The σ receptor was originally proposed to be a subtype of the opioid receptor. However, it is now clear that σ receptors are unique non-opioid, non-phencyclidine brain proteins. Two types of σ receptor exist, the σ-1 receptor and the σ-2 receptor. σ-1 receptors have been cloned and their distribution, physiological functions and roles in signal transduction were recently characterised. Certain sex hormones in the brain (neurosteroids) are known to interact with σ-1 receptors. σ-1 receptors regulate glutamate NMDA receptor function and the release of neurotransmitters such as dopamine. They are thus proposed to be involved in learning and memory as well as in certain neuropsychiatric disorders.

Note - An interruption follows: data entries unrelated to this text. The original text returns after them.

-- ==== Sys2Proof/Machine/Tile.lean ====
section
/-! DEFINITION. The compute tile: the issue of a bundle with every slot, the end of a tile's section, the streaming tensor
operations, and the arrival of entries at inlets (chapter 06). -/
namespace Sys2Proof.Machine

/-- What the slots of a bundle read: the tile as it stands at issue, the mode, and whether its writes carry poison. -/
structure TileEnv where
  t : Nat
  x : Tile
  s : State
  c : NumCtx
  cp : Bool

/-- One effect of a slot, applied after every slot has read (06 R139). -/
abbrev Eff := State → State

/-- Change tile `t`. -/
def State.updTile (s : State) (t : Nat) (f : Tile → Tile) : State := s.setTile t (f (s.tileOf t))

/-- The bundle at index `pc` of a tile (11 R260). -/
def bundleAt (s : State) (t pc : Nat) : Nat := natBits (s.frameOf t (pc / 4)).toNat (512 * (pc % 4)) 512

/-! ### Predicates and control poison (06 R154, R155) -/

/-- The predicate holds; a poisoned one is taken as 0. -/
def predHolds (x : Tile) (r : PredRef) : Bool :=
  let p := x.p.get {} r.p
  !r.en || ((p.v && !p.poison) != r.neg)
/-- A poisoned predicate decides the slot. -/
def predPoison (x : Tile) (r : PredRef) : Bool := r.en && (x.p.get {} r.p).poison

/-- The memory opcodes that access the scratchpad. -/
def mAccess (op : Nat) : Bool := decide (1 ≤ op) && decide (op ≤ 8)
/-- The address registers that the tensor slot uses for accesses. -/
def tenAregs (t : Nat) : List Nat :=
  match tOp t with
  | 1 => (if tASrc t then [tAAreg t] else []) ++ (if tBSrc t then [tBAreg t] else [])
  | 3 => if tDest t then [tDestAreg t] else []
  | 6 => [tDestAreg t]
  | 7 => [tAAreg t]
  | _ => []

/-- Bytes of the scratchpad. -/
def padBytes : Nat := 196608
/-- The largest power of two that divides an access's size, up to 256: its alignment. -/
def alignOf (n : Nat) : Nat :=
  if n % 256 = 0 then 256 else if n % 128 = 0 then 128 else if n % 64 = 0 then 64 else if n % 32 = 0 then 32
  else if n % 16 = 0 then 16 else if n % 8 = 0 then 8 else if n % 4 = 0 then 4 else 1
/-- The address of an access of alignment `al` (06 R142); a poisoned register is taken as 0 (R155). -/
def padAddr (x : Tile) (areg imm al : Nat) : Nat :=
  let r := x.a.get {} areg
  let a := ((if r.poison then 0 else r.v.toNat) + imm) % 2 ^ 32 % 2 ^ 18
  a / al * al
/-- The bytes of a range of `n` from `a` that lie in the scratchpad. -/
def padIn (a n : Nat) : Nat := min n (padBytes - a)

/-- The bundle executes an ICPW whose 256 bytes carry a poison mark: its ICP operand is poisoned (06 R155). -/
def icpwPoison (s : State) (t : Nat) (x : Tile) (b : Nat) : Bool :=
  let c := ctlSlot b
  let a := padAddr x (cAreg c) 0 256
  cOp c == 4 && predHolds x (cPred c) && s.sramPoisoned t a (padIn a 256)

/-- A poisoned value of the bundle steers control, an access or the ICP (06 R155). -/
def bundlePoisons (x : Tile) (b : Nat) : Bool :=
  let ap (r : Nat) : Bool := (x.a.get {} r).poison
  let sp (r : Nat) : Bool := (x.s.get {} r).poison
  let c := ctlSlot b
  let ctl := cOp c != 0 && (predPoison x (cPred c) || (predHolds x (cPred c) &&
    ((cOp c == 2 && sp (cSreg c)) || (cOp c == 4 && (sp (cSreg c) || ap (cAreg c))) || (cOp c == 5 && sp (cSreg c)))))
  let t := tenSlot b
  let ten := tOp t != 0 && (predPoison x (tPred t) || (predHolds x (tPred t) && (tenAregs t).any ap))
  let vec (v : Nat) : Bool := vOp v != 0 && predPoison x (vPred v)
  let mem (m : Nat) : Bool := mOp m != 0 && (predPoison x (mPred m) || (predHolds x (mPred m) && mAccess (mOp m) && ap (mAreg m)))
  let mv (i : Nat) : Bool := let m := moveField b i; (qMop m == 2 || qMop m == 4) && ap (qAreg m)
  ctl || ten || vec (vaSlot b) || vec (vbSlot b) || mem (memSlot b 0) || mem (memSlot b 1) || mv 0 || mv 1

/-! ### Register writes -/

def putS (e : TileEnv) (r : Nat) (v : PVal) : Eff := fun s =>
  s.updTile e.t (fun x => { x with s := x.s.set {} r v })
def putA (e : TileEnv) (r : Nat) (v : PVal) : Eff := fun s =>
  s.updTile e.t (fun x => { x with a := x.a.set {} (r % 16) v })
def putP (e : TileEnv) (r : Nat) (v : PBit) : Eff := fun s =>
  s.updTile e.t (fun x => { x with p := x.p.set {} (r % 8) v })
def putV (e : TileEnv) (r : Nat) (v : VReg) : Eff := fun s =>
  s.updTile e.t (fun x => { x with v := x.v.set {} r v })
/-- Write quarter `q` of a vector register. -/
def putQ (e : TileEnv) (r q : Nat) (d : Entry) (poison : Bool) (fl : ByteFl 64) : Eff := fun s =>
  s.updTile e.t (fun x =>
    let o := x.v.get {} r
    let n : VReg := { v := BitVec.ofNat 2048 (natPut o.v.toNat (512 * q) 512 d.toNat),
                      poison := pqOf (fun i => if i = q then poison else o.poison.getLsbD i),
                      fl := BitVec.ofNat 1280 (natPut o.fl.toNat (320 * q) 320 fl.toNat) }
    { x with v := x.v.set {} r n })

/-! ### Scratchpad (06 R142, R154) -/

/-- The bytes, poison and flags of a load (06 R142): bytes beyond the scratchpad are zeros. -/
def padLoad (e : TileEnv) (a n : Nat) : Nat × Bool × List (BitVec 5) :=
  let k := padIn a n
  (leNat (e.s.sramRead e.t a k), e.s.sramPoisoned e.t a k, e.s.sramFl e.t a k)
/-- The report of an access that reaches beyond the scratchpad. -/
def padReport (e : TileEnv) (a n : Nat) : List Eff :=
  if a + n ≤ padBytes then [] else [fun s => s.tileFault (s.tileOf e.t).sec (regLease s (tileRegion e.t)) (epOf e.t) [a]]
/-- A store, with the poison of each 64 bytes from `a` on; bytes beyond the scratchpad are discarded (06 R142). -/
def padStore (e : TileEnv) (a : Nat) (bs : List Byte) (poison : Nat → Bool) (fl : List (BitVec 5)) : List Eff :=
  let ws := bs.take (padIn a bs.length)
  (fun s =>
    let s1 := (upTo ((ws.length + 63) / 64)).foldl (fun s i =>
      if poison i || e.cp then s.sramMark e.t (a + 64 * i) (min 64 (ws.length - 64 * i)) true else s)
      (s.sramWrite e.t a ws false)
    s1.sramFlWrite e.t a ws.length fl) :: padReport e a bs.length

/-! ### Memory slots (06 Tables 6.9, 6.10) -/

/-- SCMP's condition. -/
def scmp (cond x y : Nat) : Bool :=
  match cond with
  | 0 => x == y
  | 1 => x != y
  | 2 => decide (toSigned 32 x < toSigned 32 y)
  | 3 => decide (toSigned 32 y ≤ toSigned 32 x)
  | 4 => decide (x < y)
  | _ => decide (y ≤ x)

/-- PLOG's operation. -/
def plog (k : Nat) (a b : Bool) : Bool :=
  match k with
  | 0 => a && b
  | 1 => a || b
  | 2 => a != b
  | _ => a && !b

Selective σ-1 receptor ligands have been suggested to represent a new class of therapeutic agents for neuropsychiatric disorders, although none have yet been introduced into therapeutic use. Early studies showed that psychotomimetic benzomorphans, as well as several antipsychotics, can bind to σ-1 receptors. As a result of these findings, σ-1 receptor ligands have been proposed as being of potential use in the treatment of schizophrenia. Nevertheless, the relationship of σ-1 receptors to the underlying pathogenesis of schizophrenia is still unclear. σ-1 receptor ligands have failed to improve acute psychotic symptoms of schizophrenia in clinical trials, but, interestingly, a few studies have shown an improvement in negative symptoms in schizophrenic patients.

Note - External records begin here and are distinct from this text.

/-- A controller serves the request that its mode chooses. -/
def hbmServe (pc pick : Nat) (f : Finding) (s : State) : State :=
  let l := s.hbm.reqs.filter (fun q => !q.isWindow && !q.served && pcOf s q.lease q.addr == pc)
  let g := (s.groupOf (.hbmArb (pc / 4))).live
  if s.power.selfRefresh then s
  else if g.getLsbD 31 && !arbBadShares g then
    let used := s.hbm.slots.get [] pc
    let c := slotClass g used pick
    match pickFixed pc c l with
    | none => s
    | some q => match s.reqOf q.id with
      | none => s
      | some r => serveFinding pc f r { s with hbm := { s.hbm with slots := s.hbm.slots.set [] pc (countSlot used c) } }
  else match pickDeadline s pick l with
    | some q => serveFinding pc f q s
    | none => s

/-- HBM_REQUEST_SERVED (10 R256, R257). -/
def execHbmRequestServed (pc pick : Nat) (f : Finding) (s : State) : Host.Outcome State Fault Refusal :=
  done (hbmServe pc pick f s)

/-! ### Writes to windows (10 R251, 15 R379) -/

/-- A write of a section that has ended reaches a peer window: what the next FENCE of its lease, and of its program, reads (15
R381). -/
def endedPeer (q : Req) (s : State) : State :=
  let s1 := s.updLease q.lease (fun l => { l with peerWins := dedup (l.peerWins ++ [q.window]) })
  match s1.progOf q.prog with
  | some p => if p.lease = q.lease then s1.setProg q.prog (some { p with peerWins := dedup (p.peerWins ++ [q.window]) }) else s1
  | none => s1

/-- Note the last byte sent to a peer window, and that the section wrote it (15 R381). -/
def notePeer (q : Req) (s : State) : State :=
  match (s.leaseOf q.lease).entries.get none q.window with
  | none => s
  | some w =>
    if !w.peer then s
    else
      let s1 := s.updLease q.lease (fun l => { l with peerLast := l.peerLast.ins q.window (q.bus + q.len - 1, q.addr + q.len - 1) })
      match s1.secOf q.sec with
      | some y => s1.setSec q.sec (some { y with peerWins := dedup (y.peerWins ++ [q.window]) })
      | none => endedPeer q s1

/-- The write leaves the port, or its data is discarded and reported. -/
def sendWrite (q : Req) (s : State) : State :=
  let peer := isPeer s q.lease q.window
  match leaseCanSend s q.lease q.bus peer with
  | some f => (notePeer q s).emit (.memWrite f q.bus q.data (s.attr f q.bus peer (s.fnOf f).ero q.poison))
  | none => peerUnreachable q.sec q.lease q.window q.len s

/-- WINDOW_WRITE_SEND (10 R251): the writes of a stream go out in order, and the hub acknowledges them. -/
def windowWriteSend (req : Nat) (s : State) : State :=
  match s.reqOf req with
  | none => s
  | some q =>
    if !(q.isWindow && q.write && !q.served) || (s.reqsOf q.sid).any (fun r => !r.served && decide (r.id < q.id)) then s
    else
      let s1 := sendWrite q s
      match s1.streamOf q.sid with
      | none => { s1 with hbm := { s1.hbm with reqs := s1.hbm.reqs.filter (fun r => r.id != q.id) } }
      | some x => (s1.updReq q.id (fun r => { r with served := true })).sendAll
          [{ vn := vnReply, kind := 1, dst := q.src, src := hubEp s (tileDie x.tile) 1, port := descEngine x.desc, lease := q.lease,
             sec := q.sec, ref := q.id }]

/-- WINDOW_WRITE_SEND (10 R251). -/
def execWindowWriteSend (req : Nat) (s : State) : Host.Outcome State Fault Refusal := done (windowWriteSend req s)

end Sys2Proof.Machine
end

A number of preclinical studies have shown that selective agonists of σ-1 receptors affect higher-ordered brain functions such as learning and memory, cognition and mood. These studies indicate that σ-1 receptor agonists may exert therapeutic effects in depression and senile dementia. Indeed, the σ-1 receptor agonist igmesine, has been shown to improve depression in a clinical trial. The most distinctive feature of the action of σ-1 receptor ligands is their ‘modulatory’ role. In behavioural studies of depression and memory, they exert beneficial effects only when brain functions are perturbed.

Given the recently accumulated preclinical and clinical data, it is time to reconstruct the concept of σ-1 receptors and the associated pathophysiological conditions that ligands of these receptors target. This would allow clinical trials to be performed more efficiently, and the results may confirm a long-speculated possibility that σ-1 receptor ligands represent a new class of therapeutic agents for neuropsychiatric disorders.